(DATA TO EXAMINE)
-- ==== Sys2Proof/Machine/Tick.lean ====
section
/-! DEFINITION. A front cycle in which no command takes effect: what time alone changes (R252, R376, R380, R381), the walks that go on
by themselves, and the requests and the management access that wait for the next cycle (R27, R429). It is what a step does on an empty
queue (notes/assumptions/2.md). -/

namespace Sys2Proof.Machine

/-- The lanes of a counter's mask: 0 acts as all (R379). -/
def State.maskLanes (s : State) (n : Nat) : List Nat :=
  let m := s.rdI PMU_EVSEL.LANES n % 2 ^ s.lanes
  (List.range s.lanes).filter (fun l => m = 0 || m.testBit l)

/-- The occupancy that an event code names, at the lanes of counter `n` (R378, R380). -/
def State.occupancy (s : State) (n code : Nat) : Nat :=
  match code with
  | 0x80 => s.coh.txns.length
  | 0x81 => (s.front.presented.filter (fun p => (s.maskLanes n).contains p.lane)).length
  | 0x82 => s.front.f2b.foldl (fun m e => max m (min 16 e.2.length)) 0
  | 0x83 => (s.maskLanes n).foldl (fun m l => m + min 16 (s.ldgLane l).length) 0
  | 0x84 => s.stk.farReads.length
  | 0x85 => s.por.xfers.foldl (fun m e => m + e.2.bursts.length) 0
  | 0x86 => s.place.queue.length
  | 0x87 => s.chn.tokens.length
  | 0x88 => s.err.intake.length
  | 0x89 => s.coh.atoms.length
  | _ => 0

/-- Some label of a counter's mask has a negative bucket (event 0x56). -/
def State.labelHeld (s : State) (n : Nat) : Bool :=
  let m := s.rdI PMU_EVSEL.LABELS n
  (List.range 8).any (fun l => (m = 0 || m.testBit l) && decide (s.bucket l < 0))

/-- The events of the cycle's end that look at a state rather than at a change. -/
def State.tickEvents (s : State) : State :=
  let s := (List.range 8).foldl (fun (s : State) n =>
    let code := s.rdI PMU_EVSEL.EVENT n
    let above := (0x80 ≤ code && code ≤ 0x89 && decide (s.rdI PMU_THR.THRESH n < s.occupancy n code))
      || (code = 0x56 && s.labelHeld n)
    if above && s.pmuCounts n code none none then s.pmuAdd n 1 else s) s
  let s := s.event 0x01
  if s.capUsed then s.event 0x57 else s

/-- The slot of a lane that accepted nothing: STARVED_BACK with the cause of the request that waits longest, or STARVED_FRONT (R381,
R383). -/
def State.idleSlot (s : State) (l : Nat) : State :=
  if tget 0 s.front.used l != 0 then s
  else
    let s := s.event 0x10 (lane := some l)
    match s.front.presented.find? (fun p => p.lane = l) with
    | some p => (s.event 0x14 (lane := some l)).event (0x17 + min 3 p.cause) (lane := some l)
    | none => s.event 0x13 (lane := some l)

/-- The slots of the cycle; there are none in DOZE. -/
def State.tickSlots (s : State) : State :=
  let s := if s.dozing then s else (List.range s.lanes).foldl State.idleSlot s
  { s with front := { s.front with used := [] } }

/-- PMU_CYC and POS. -/
def State.tickCount (s : State) : State :=
  let lo := s.rd PMU_CYC_LO.CYC_LO + 1
  let s := s.wr PMU_CYC_LO.CYC_LO (lo % 2 ^ 32)
  let s := if lo = 2 ^ 32 then s.wrapAdd PMU_CYC_HI.CYC_HI else s
  s.wr WIN_FRAME.POS ((s.rd WIN_FRAME.POS + 1) % 1024)

/-- The oldest beat of each Transom lane leaves its FIFO, and its credit returns (R406). -/
def State.tickTransom (s : State) : State :=
  (List.range 3).foldl (fun s l =>
    match tget [] s.tran.fifo l with
    | [] => s
    | _ :: rest => ({ s with tran := { s.tran with fifo := tput [] s.tran.fifo l rest } }).emit (.linkCredit 7 l 1)) s

/-- One front cycle. In RETAIN and OFF_READY the front island has none. -/
def State.tick (s : State) : State :=
  if s.dark then s else ((s.tickEvents.tickSlots.tickCount).tickTransom).stripeStep

/-- The commands that wait inside the slice for the next cycle: the management access held at its port until the end of step 1, and the
requests presented to a tag lane and not accepted. -/
def State.waiting (s : State) : List Instr :=
  (match s.front.mgWait with | some c => if s.mgReady then [c] else [] | none => []) ++ s.front.presented.map (·.cmd)

/-- A step without a command: one front cycle, after which what waited is tried again. -/
def State.idleStep (s : State) : State :=
  let s := s.begin.tick
  let cmds := s.waiting
  let s := if s.mgReady then { s with front := { s.front with mgWait := none } } else s
  { s with pending := cmds }

end Sys2Proof.Machine
end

(TASK GOAL)
Search the entries for the word "tickCount" and copy every line that holds it.

(RESPONSE BOX)
def State.tickCount (s : State) : State :=
  if s.dark then s else ((s.tickEvents.tickSlots.tickCount).tickTransom).stripeStep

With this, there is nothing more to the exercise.